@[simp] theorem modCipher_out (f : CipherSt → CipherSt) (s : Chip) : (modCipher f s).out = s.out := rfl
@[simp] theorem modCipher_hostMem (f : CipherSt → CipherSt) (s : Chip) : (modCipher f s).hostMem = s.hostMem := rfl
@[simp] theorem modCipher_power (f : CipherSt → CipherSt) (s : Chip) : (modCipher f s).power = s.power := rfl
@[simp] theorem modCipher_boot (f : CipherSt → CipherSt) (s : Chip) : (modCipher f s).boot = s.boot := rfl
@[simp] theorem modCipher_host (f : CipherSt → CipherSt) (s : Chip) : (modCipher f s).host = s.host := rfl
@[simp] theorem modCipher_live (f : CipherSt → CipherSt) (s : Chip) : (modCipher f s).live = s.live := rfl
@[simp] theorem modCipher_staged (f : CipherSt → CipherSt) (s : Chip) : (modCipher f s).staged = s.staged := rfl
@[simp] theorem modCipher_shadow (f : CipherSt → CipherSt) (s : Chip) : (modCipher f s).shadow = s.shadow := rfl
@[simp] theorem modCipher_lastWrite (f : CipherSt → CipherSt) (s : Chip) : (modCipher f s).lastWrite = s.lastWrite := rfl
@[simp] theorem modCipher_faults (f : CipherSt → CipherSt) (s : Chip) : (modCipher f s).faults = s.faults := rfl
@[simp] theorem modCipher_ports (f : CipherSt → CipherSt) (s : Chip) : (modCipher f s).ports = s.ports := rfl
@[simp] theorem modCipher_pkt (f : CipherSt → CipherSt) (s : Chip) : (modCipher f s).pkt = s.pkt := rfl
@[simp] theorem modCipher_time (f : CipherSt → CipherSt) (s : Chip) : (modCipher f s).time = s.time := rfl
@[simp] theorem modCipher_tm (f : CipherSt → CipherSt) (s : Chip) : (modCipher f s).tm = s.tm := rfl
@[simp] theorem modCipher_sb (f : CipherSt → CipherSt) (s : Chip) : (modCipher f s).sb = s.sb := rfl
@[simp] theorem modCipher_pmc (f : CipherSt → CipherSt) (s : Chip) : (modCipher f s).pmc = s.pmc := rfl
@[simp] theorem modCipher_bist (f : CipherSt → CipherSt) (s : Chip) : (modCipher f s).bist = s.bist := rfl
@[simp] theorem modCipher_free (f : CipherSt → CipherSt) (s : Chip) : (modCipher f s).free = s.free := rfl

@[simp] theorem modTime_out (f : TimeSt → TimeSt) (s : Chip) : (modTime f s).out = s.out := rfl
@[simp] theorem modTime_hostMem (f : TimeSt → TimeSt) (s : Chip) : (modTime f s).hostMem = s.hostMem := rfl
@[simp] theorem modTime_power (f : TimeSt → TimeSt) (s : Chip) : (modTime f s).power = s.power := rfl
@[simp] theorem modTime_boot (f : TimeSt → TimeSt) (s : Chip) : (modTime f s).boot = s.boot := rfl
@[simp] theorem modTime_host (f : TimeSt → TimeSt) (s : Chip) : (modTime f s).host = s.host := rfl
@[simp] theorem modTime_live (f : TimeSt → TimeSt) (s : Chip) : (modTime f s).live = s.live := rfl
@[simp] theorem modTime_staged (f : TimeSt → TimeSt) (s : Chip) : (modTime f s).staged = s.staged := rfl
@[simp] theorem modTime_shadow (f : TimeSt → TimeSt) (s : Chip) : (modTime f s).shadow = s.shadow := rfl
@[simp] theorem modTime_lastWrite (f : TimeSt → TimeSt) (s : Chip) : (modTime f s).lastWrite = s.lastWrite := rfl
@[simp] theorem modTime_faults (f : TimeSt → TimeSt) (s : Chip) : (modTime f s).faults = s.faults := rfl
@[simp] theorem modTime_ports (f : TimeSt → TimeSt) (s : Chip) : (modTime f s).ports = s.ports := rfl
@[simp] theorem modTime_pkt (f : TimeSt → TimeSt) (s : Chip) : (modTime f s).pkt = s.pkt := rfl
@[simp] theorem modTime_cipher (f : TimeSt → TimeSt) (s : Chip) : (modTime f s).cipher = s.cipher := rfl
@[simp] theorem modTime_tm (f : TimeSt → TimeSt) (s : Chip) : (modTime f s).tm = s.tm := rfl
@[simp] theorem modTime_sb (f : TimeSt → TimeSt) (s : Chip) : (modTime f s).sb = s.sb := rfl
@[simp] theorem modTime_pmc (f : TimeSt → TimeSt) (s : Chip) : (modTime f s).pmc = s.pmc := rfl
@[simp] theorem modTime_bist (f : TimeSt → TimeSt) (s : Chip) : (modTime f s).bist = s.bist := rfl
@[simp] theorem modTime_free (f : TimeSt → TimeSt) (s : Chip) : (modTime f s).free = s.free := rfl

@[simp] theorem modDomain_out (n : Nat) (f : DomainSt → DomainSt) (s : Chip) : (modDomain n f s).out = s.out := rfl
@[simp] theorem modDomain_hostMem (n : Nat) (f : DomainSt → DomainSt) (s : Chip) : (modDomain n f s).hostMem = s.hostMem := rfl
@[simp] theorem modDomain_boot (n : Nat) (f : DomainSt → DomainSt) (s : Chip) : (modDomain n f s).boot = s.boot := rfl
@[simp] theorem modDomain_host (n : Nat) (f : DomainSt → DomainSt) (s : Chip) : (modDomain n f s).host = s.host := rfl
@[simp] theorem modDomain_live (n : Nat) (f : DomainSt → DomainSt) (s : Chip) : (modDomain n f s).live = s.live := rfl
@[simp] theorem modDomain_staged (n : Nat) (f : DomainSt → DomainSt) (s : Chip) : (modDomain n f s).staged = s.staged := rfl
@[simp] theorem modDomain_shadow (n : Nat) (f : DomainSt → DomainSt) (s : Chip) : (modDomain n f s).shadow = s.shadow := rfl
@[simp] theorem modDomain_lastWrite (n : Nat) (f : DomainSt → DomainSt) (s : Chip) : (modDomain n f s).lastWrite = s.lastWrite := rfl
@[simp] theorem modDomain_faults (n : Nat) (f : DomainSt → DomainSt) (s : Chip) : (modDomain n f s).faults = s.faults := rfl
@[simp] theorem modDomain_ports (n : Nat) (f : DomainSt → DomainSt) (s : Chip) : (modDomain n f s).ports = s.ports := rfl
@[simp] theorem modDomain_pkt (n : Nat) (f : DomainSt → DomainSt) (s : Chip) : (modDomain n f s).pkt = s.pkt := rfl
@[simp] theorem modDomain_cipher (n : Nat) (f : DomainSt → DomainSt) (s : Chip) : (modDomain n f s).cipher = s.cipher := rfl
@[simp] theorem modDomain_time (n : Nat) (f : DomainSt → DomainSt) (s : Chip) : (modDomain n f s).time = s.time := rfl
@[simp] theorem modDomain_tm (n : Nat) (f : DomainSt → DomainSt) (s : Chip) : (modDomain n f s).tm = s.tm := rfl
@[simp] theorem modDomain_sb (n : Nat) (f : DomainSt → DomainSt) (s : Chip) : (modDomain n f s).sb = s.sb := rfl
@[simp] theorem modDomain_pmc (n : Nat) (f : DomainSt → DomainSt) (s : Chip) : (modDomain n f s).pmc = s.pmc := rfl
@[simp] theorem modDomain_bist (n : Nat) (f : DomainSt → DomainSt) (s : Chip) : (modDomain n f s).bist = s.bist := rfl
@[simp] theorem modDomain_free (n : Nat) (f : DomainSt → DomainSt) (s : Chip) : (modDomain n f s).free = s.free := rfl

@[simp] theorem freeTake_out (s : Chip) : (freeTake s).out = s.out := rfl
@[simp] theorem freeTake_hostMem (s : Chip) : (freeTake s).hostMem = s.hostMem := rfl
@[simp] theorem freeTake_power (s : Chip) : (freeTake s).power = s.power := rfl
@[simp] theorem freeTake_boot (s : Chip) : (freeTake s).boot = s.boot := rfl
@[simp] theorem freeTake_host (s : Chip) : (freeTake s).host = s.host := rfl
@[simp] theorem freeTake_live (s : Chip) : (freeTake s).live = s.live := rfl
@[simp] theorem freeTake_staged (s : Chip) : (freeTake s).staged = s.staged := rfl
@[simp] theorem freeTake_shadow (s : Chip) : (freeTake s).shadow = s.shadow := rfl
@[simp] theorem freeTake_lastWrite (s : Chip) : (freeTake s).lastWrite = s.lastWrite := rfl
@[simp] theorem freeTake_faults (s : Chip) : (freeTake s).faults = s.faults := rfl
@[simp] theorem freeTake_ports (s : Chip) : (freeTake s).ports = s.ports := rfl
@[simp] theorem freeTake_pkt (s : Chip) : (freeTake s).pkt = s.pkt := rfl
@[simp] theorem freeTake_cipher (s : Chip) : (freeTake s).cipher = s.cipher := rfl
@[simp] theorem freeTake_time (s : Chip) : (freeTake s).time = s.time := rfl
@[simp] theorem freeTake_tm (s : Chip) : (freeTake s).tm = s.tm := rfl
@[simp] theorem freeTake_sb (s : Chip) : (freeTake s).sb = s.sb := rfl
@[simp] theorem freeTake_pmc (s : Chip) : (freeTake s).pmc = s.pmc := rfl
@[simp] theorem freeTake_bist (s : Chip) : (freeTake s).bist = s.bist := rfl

··········

EXERCISE DETAILS: Beginning with the first line of the listing above, please write out every line exactly until you reach the line that contains "(modCipher f s).boot = s.boot := rfl", and include that one too.

RESPONSE FOR THIS EXERCISE:
@[simp] theorem modCipher_out (f : CipherSt → CipherSt) (s : Chip) : (modCipher f s).out = s.out := rfl
@[simp] theorem modCipher_hostMem (f : CipherSt → CipherSt) (s : Chip) : (modCipher f s).hostMem = s.hostMem := rfl
@[simp] theorem modCipher_power (f : CipherSt → CipherSt) (s : Chip) : (modCipher f s).power = s.power := rfl
@[simp] theorem modCipher_boot (f : CipherSt → CipherSt) (s : Chip) : (modCipher f s).boot = s.boot := rfl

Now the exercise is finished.